The planning commission proposes to revise the land development regulations to eliminate all minimum parking requirements for commercial developments. Two rationales have been presented in support of the proposal. First, it has been said that developers know best how much parking is or isn’t needed for their projects. Secondly, it has been said that the public needs to be weaned from its dependence on cars.
The first rationale is an undisguised laissez-faire assertion that does not even wink at the public interest. Developers “know best” how much parking is “needed” in exactly the same way they know how high their buildings should be, how close to the road, how much area they should cover, how many trees they should cut down, how many swamps they should drain, how much animal habitat they should extinguish, and how much storm water run-off they should create.
The second rationale welcomes the public disservice that will be the inevitable result of the laissez-faire position because it is ostensibly for our own good.
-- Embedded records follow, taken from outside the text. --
-- ==== Sys2Proof/Laws/SdCommands.lean ====
section
/-! SUPPORT. The thirteen SD commands in an environment that answers at once: one lemma for each shared operation
(42_sd_commands.md). -/

namespace Sys2Proof.Machine

variable {α β : Type} {f : Family} {F G : Foot} {s t u : State} {e : Env} {out : List Sent} {resp : List Byte} {idx : BitVec 6}
  {arg : Word} {l : List Bool}

/-! ### Sessions -/

theorem Exchanged.session (h : Exchanged f e out idx arg resp s t) : t.sess = { s.sess with bitlen := .b8 } := by
  rw [h.went.same.session rfl, h.bytes]

theorem Went.sess {g : Session → Session} (hq : Quiet s f) :
    Went f .command s.env.core [] s { s with sess := g s.sess } :=
  .of_same hq (by constructor <;> simp [Foot.command, Foot.exchange, Foot.clocked]) rfl rfl

theorem Went.setting {g : Session → Session} (hq : Quiet s f) :
    Went f .setting s.env.core [] s { s with sess := g s.sess } :=
  .of_same hq (by constructor <;> simp [Foot.setting, Foot.clocked]) rfl rfl

theorem respByte_run {bytes : List Byte} (h : s.resp = bytes) {i : Nat} (hi : i < bytes.length) :
    respByte i s = .ok (bytes.getD i 0) s := by
  subst h
  simp [respByte, hi, List.getD]

theorem Answer.good_length {p : Params} {wire : Wire} {app : Bool} {a : Answer} (h : a.good p wire app idx) {kind : SdKind}
    (hk : respKind idx app = some kind) : a.bytes.length = respLength wire idx kind := by
  obtain ⟨k, hk', hf, -⟩ := h
  rw [hk] at hk'
  cases hk'
  exact hf.1

/-! ### Commands of one exchange -/

/-- The application prefix and a command (R123). -/
theorem sendAppCommand_quiet (h : OnPort s f) {rca : Half} {a b : Answer}
    (ha : a.good s.cfg (s.cfg.fam f).wire false 55) (hb : b.good s.cfg (s.cfg.fam f).wire true idx)
    (hl : s.env.core.cmdLine = a.wire ++ (b.wire ++ l)) (hne : l ≠ []) :
    ∃ t, sendAppCommand idx rca arg s = .ok () t ∧
      Exchanged f { s.env.core with cmdLine := l } (commandSent s.cfg 55 (rcaArg rca) ++ commandSent s.cfg idx arg)
        idx arg b.bytes s t := by
  obtain ⟨t, hr1, ht⟩ := executeCommand_good h (arg := rcaArg rca) ha hl (by simp [hne])
  have hp := h.went ht.went rfl
  obtain ⟨u, hr2, hu⟩ := executeCommand_good hp (arg := arg) (by rw [ht.went.cfg]; exact hb) (l := l)
    (by rw [ht.went.env]) hne
  have hk : (respKind idx true).isNone = false := by obtain ⟨k, hk, -⟩ := hb; rw [hk]; rfl
  refine ⟨u, by simp only [sendAppCommand, bind_ok (sdPort_run h), bind_ok (onlyIf_false hk _), bind_ok hr1, hr2], ?_, hu.frame, hu.crc, hu.app, hu.resp, hu.bytes⟩
  have := ht.went.trans hu.went
  rw [ht.went.env, ht.went.cfg] at this
  exact this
We will all ride bikes (for about seven months each year) because we won’t be able to park; hence, everyone will be healthier and the environment will be saved. Yay. But I am aware of no existing plan, proposal, or possibility for creating a system of public transportation serving South Burlington that is sufficiently extensive and efficient to mitigate the effect of a forced reduction in the use of cars. Until that system exists, the Planning Commission’s proposal will create only public hardship.
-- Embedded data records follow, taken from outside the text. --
/-- The read loop (R165): the sectors stand in the buffer in the order they came, and the last LBA counts them. -/
theorem readLoop_quiet (blocks : List BlockScript) : ∀ {s : State} (_ : OnLanes s f) (_ : Ram s) (_ : s.cb.wf = true)
    (_ : s.sess.bitlen = .b8) (_ : ∀ b ∈ blocks, b.good s.cfg (s.cfg.fam f) s.sess.busWidth)
    {dest : Nat} (_ : bufferFits s.cfg.stageAddr dest blocks.length)
    (_ : s.env.core.datLine = blocks.flatMap BlockScript.lanes ++ m) (_ : m ≠ []),
    ∃ t, readLoop blocks.length dest s = .ok () t ∧ Went f .transfer { s.env.core with datLine := m } [] s t ∧
      t.sess = { s.sess with lastLba := s.sess.lastLba + BitVec.ofNat 32 blocks.length } ∧
      Ram t ∧ t.cb.wf = true ∧ t.byteswap = s.byteswap ∧
      ReadInto s.cfg.stageAddr dest (landed s.byteswap blocks) s t := by
  induction blocks with
  | nil =>
    intro s h hr hcb hb8 _ dest _ hl _
    refine ⟨s, rfl, ?_, by simp, hr, hcb, rfl, ⟨fun j hj => by simp [landed] at hj, fun b _ _ => rfl⟩⟩
    rw [datLine_same (l := m) (by simpa using hl)]
    exact .refl _ h.port.quiet
  | cons b blocks ih =>
    intro s h hr hcb hb8 hg dest hd hl hne
    obtain ⟨s1, hr1, hw1, hb1, hcb1⟩ := receiveSector_quiet h (hg b (.head _))
      (m := blocks.flatMap BlockScript.lanes ++ m) (by simpa using hl) (by simp [hne])
    have hlenb : (placed s.byteswap b.data).length = sector := by rw [length_placed]; exact (hg b (.head _)).1
    have h1 := h.went hw1 rfl
    have hr1' := hr.of_same hw1.same rfl
    have hd1 : direct dest = true ∨ s1.cfg.stageAddr + sector ≤ dest ∨ dest + sector ≤ s1.cfg.stageAddr := by
      rw [hw1.cfg]
      exact bufferFits_head hd
    obtain ⟨s2, hr2, hw2, -, hram2, hcb2, hv2⟩ := moveToRam_quiet h1.port.owner hw1.quiet hr1' hd1
    have h2 := h1.went hw2 rfl
    obtain ⟨s3, hr3, hw3, hs3⟩ := countBlock_quiet (f := f) hw2.quiet
    have h3 := h2.went hw3 rfl
    have hsess : s3.sess = { s.sess with lastLba := s.sess.lastLba + 1 } := by
      have e2 : s2.sess = s1.sess := hw2.same.session_eq rfl rfl
      have e1 : s1.sess = s.sess := by rw [hw1.same.session rfl, hb1 hb8, ← hb8]
      rw [hs3, e2, e1]
    have hacc : Went f .transfer { s.env.core with datLine := blocks.flatMap BlockScript.lanes ++ m } [] s s3 := by
      have := (hw1.mono (G := .transfer) rfl).trans ((hw2.mono (G := .transfer) rfl).trans (hw3.mono (G := .transfer) rfl))
      rw [hw2.env, hw1.env] at this
      exact this
    have hcfg := hacc.cfg
    have hswap3 : s3.byteswap = s.byteswap :=
      (hw3.same.swap rfl).trans ((hw2.same.swap rfl).trans (hw1.same.swap rfl))
    have hcb3 : s3.cb.wf = true := by
      rw [hw3.same.buffer rfl, hcb2, hcb1]
      exact Memory.wf_writeBytes _ hcb 0
    have hram3 := hram2.of_same hw3.same rfl
    obtain ⟨t, hrt, hwt, hst, hramt, hcbt, hswt, hin, hout⟩ := ih h3 hram3 hcb3 (by rw [hsess]; exact hb8)
      (fun x hx => by rw [hcfg, hsess]; exact hg x (.tail _ hx)) (dest := dest + sector)
      (by rw [hcfg]; exact bufferFits_tail hd)
      (by rw [hacc.env]) hne
    refine ⟨t, ?_, ?_, ?_, hramt, hcbt, hswt.trans hswap3, ?_⟩
    · simp only [List.length_cons, readLoop, bind_ok hr1, bind_ok hr2, bind_ok hr3, hrt]
    · have := hacc.trans hwt
      rw [hacc.env] at this
      exact this
    · rw [hst, hsess]
      simp only [List.length_cons, lba_next]
    · have hview3 : ∀ x, s3.hostByte x = s2.hostByte x := hostByte_same hw3.same rfl
      have hview1 : ∀ x, s1.hostByte x = s.hostByte x := hostByte_same hw1.same rfl
      have hread : ∀ j < sector, s1.cb.read j = (placed s.byteswap b.data).getD j blankByte := fun j hj => by
        have := Memory.read_writeBytes_inside (placed s.byteswap b.data) hcb 0 (j := j) (by omega)
        rw [hcb1]
        simpa using this
      rw [show landed s.byteswap (b :: blocks) = placed s.byteswap b.data ++ landed s.byteswap blocks from List.flatMap_cons]
      have hrest := ReadInto.cons (s := s) (t := s3) (c := s1.cb.read) (c' := fun b => s1.cb.read (b - s1.cfg.stageAddr))
        (dest := dest) (stage := s.cfg.stageAddr) hlenb hread
        (fun x => by rw [hview3, hv2, hview1, hw1.cfg])
        ((bufferFits_all hd).imp id fun h j hj => h j (by rw [List.length_cons, Nat.mul_add]; omega))
        (rest := landed s.byteswap blocks) (u := t) (by
          have : ReadInto s3.cfg.stageAddr (dest + sector) (landed s3.byteswap blocks) s3 t := ⟨hin, hout⟩
          rwa [hcfg, hswap3] at this)
      exact hrest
We have grown accustomed to being presented with two bad choices at the ideological extremes. Here, we have a quirky variation: customary ideological opponents settling on the same bad choice for divergent but equally bad reasons.
Under the current land development regulations, elaborate tables set out the required minimum number of parking spaces based on a variety of standards according to the particular category of commercial use (e.g., square footage, number of employees, number of seats, number of rooms, etc.). These tables, like most public regulations that address complex issues, must draw lines somewhere, but the lines are necessarily a little arbitrary; they need to be applied flexibly on a case-by-case basis or they defeat their purpose. For this reason, the land development regulations give the development review board discretion to waive up to 25 percent of the applicable parking requirement “if it determines that a specific proposal is adequately served by existing or proposed parking facilities” as well as the discretion to “modify” the requirements of the tables “if it determines that overlapping use of parking spaces or other unique characteristic cause the requirement to be unnecessarily stringent.” Land development regulations section 13.01 (N) (2) and (3).
In practice, most commercial developments that come before the development review board include requests for some relief from the parking tables, which is usually granted, at least in part. In all of these cases, the developers must come forward with an explanation of the particular circumstances. Most of the time, after some back and forth, the developers leave the table with what they have asked for; sometimes – rarely – they don’t. Sometimes they get most but less than all of the relief they request. In no case during my three-plus years on the development review board has a parking decision stopped a development from going forward.
I would support an expansion of the 25 percent discretion accorded to the development review board by the current Land Development Regulations. But to leave a developer no standard to meet in the first instance and no duty to make a persuasive argument for relief is bad policy. It is against the interests of the overwhelming majority of the residents of South Burlington and should be rejected by the city council if it is not reconsidered by the planning commission on its own.
Frank Kochman is a member of the South Burlington Development Review Board, but the views expressed here are his own.